There is a wide range of symptoms and signs that patients with celiac disease experience. Some of the more common ones include diarrhea, bloating, abdominal pain, weight loss, growth issues in children, and anemia. Others include constipation, early onset bone disease, infertility, amenorrhea, fatigue, vitamin deficiencies, neuropathy, dermatitis herpetiformis (a type of rash associated with celiac disease), and many others.
How is celiac disease diagnosed?
Blood tests are usually sent to check for specific celiac disease antibodies (antibodies to tissue transglutaminase and deamidated gliadin peptide). This is followed by an upper endoscopy with biopsy of the small intestine to confirm the diagnosis. Sometimes even if your blood test is negative, upper endoscopy is recommended since a small percentage of people can have negative blood testing even though they actually have celiac disease. It is important that you continue to ingest gluten while you are being tested for celiac disease so that the results are as accurate as possible.

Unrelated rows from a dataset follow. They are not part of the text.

/-- Intervals in which higher activities that have not started hold the air: contexts, and their windows and answers, which
rank with the windows (R376; log 15, DEDUCED). -/
def claims (s : State) (rank : Nat) : List (Nat × Nat) :=
  s.radio.ctxs.flatMap fun c =>
    (if !c.started && decide (c.kind.rank < rank) then (c.at_.map fun t => (t, t + c.len)).toList else [])
    ++ (if 1 < rank then
          (c.winAt.map fun t => (t - startTicks, t + msTicks (items s).radio.rxwLenMs)).toList
          ++ (c.answerAt.map fun t => (t, t + sendLen s c.template (b2n c.profF))).toList
        else [])

/-- The end of the first claim that an activity from now to `len` ticks later would overlap. -/
def clash (s : State) (rank len : Nat) : Option Nat :=
  ((claims s rank).find? fun c => decide (c.1 < s.time.ticks + len) && decide (s.time.ticks < c.2)).map (·.2)

/-- The tick at which the air is free for an activity of a rank, none where it is free now. -/
def airTaken (s : State) (rank len : Nat) : Option Nat :=
  if s.radio.act.kind != .none then some (max s.radio.act.until_ s.time.ticks) else clash s rank len

/-- VBAT's latest measurement is below TX_MIN (R80). -/
def txLow (s : State) : Bool := decide (s.lintel.vbatMv < (items s).power.txMin)

/-! ### TELEGRAM_DUE, WMB_SEND and the start of activities -/

/-- TELEGRAM_DUE (R394): a telegram falls due every PERIOD_S of the active profile; its SEND draws its jitter point. -/
def execTelegramDue (s : State) : Host.Outcome State Fault Refusal :=
  done (let r := (items s).radio
    let p := secTicks (at0 r.periodS (profileNow s))
    if radioUp s && counted s s.radio.dueAt p then
      modRadio (fun x => { x with dueAt := s.radio.dueAt + p, wasDue := true }) s
    else s)

/-- The jitter point of a SEND that draws `u` (R394, R402): for a wake's response the point its wake drew, else that long
after the due instant of its period, or after its dispatch where that has passed or nothing has been due (log 15,
DEDUCED). -/
def jitterPoint (s : State) (wake : Bool) (u : Nat) : Nat :=
  match wake, s.radio.wakePoint with
  | true, some t => t
  | _, _ =>
    let due := s.time.ticks - (s.time.d04 - s.radio.dueAt)
    if s.radio.wasDue && decide (s.time.ticks ≤ due + u) then due + u else s.time.ticks + u

/-- WMB_SEND (R375, R394): the dispatched job waits in a context of its own for its jitter point, with the template of its
own chain. -/
def wmbSendJob (j : Job) (s : State) : State :=
  if (ctxOf s j.id).isSome then s
  else
    let t := j.tpl.getD s.radio.builtTpl
    let d := drawMs 0 (items s).radio.drvJitterMs s
    enterCtx { job := j.id, kind := .send, at_ := some (jitterPoint s j.mark d.1), len := sendLen s t (profileNow s)
               template := t, slot := (at0 (items s).radio.templates t).slot, wake := j.mark }
      (modRadio (fun r => { r with wakePoint := if j.mark then none else r.wakePoint }) d.2)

What is the treatment for celiac disease?
A strict and life-long gluten free diet. Ingesting even a small amount of gluten can lead to intestinal damage.
How do I know what is safe for me to eat?
A consultation with an experienced dietitian specialized in gastrointestinal disorders is recommended to go over the gluten free diet in detail. Gluten can hide in many things and an expert dietitian can help you identify potential culprits.
How does this diagnosis affect my family members?
In addition to providing support for you while you change your approach to eating, we recommend that all first degree relatives (parents, siblings, children) of patients with celiac disease be tested for celiac disease, even if they have no symptoms. Additionally, second degree relatives with symptoms (diarrhea, abdominal pain, etc.) should also be tested.
How long will it take until I start to feel better once I am on the gluten free diet?
Usually symptoms will start to improve in a few weeks on a gluten free diet, although it can take upwards of a year for intestinal damage and blood tests to improve. Depending on your age, certain issues such as growth problems may not improve.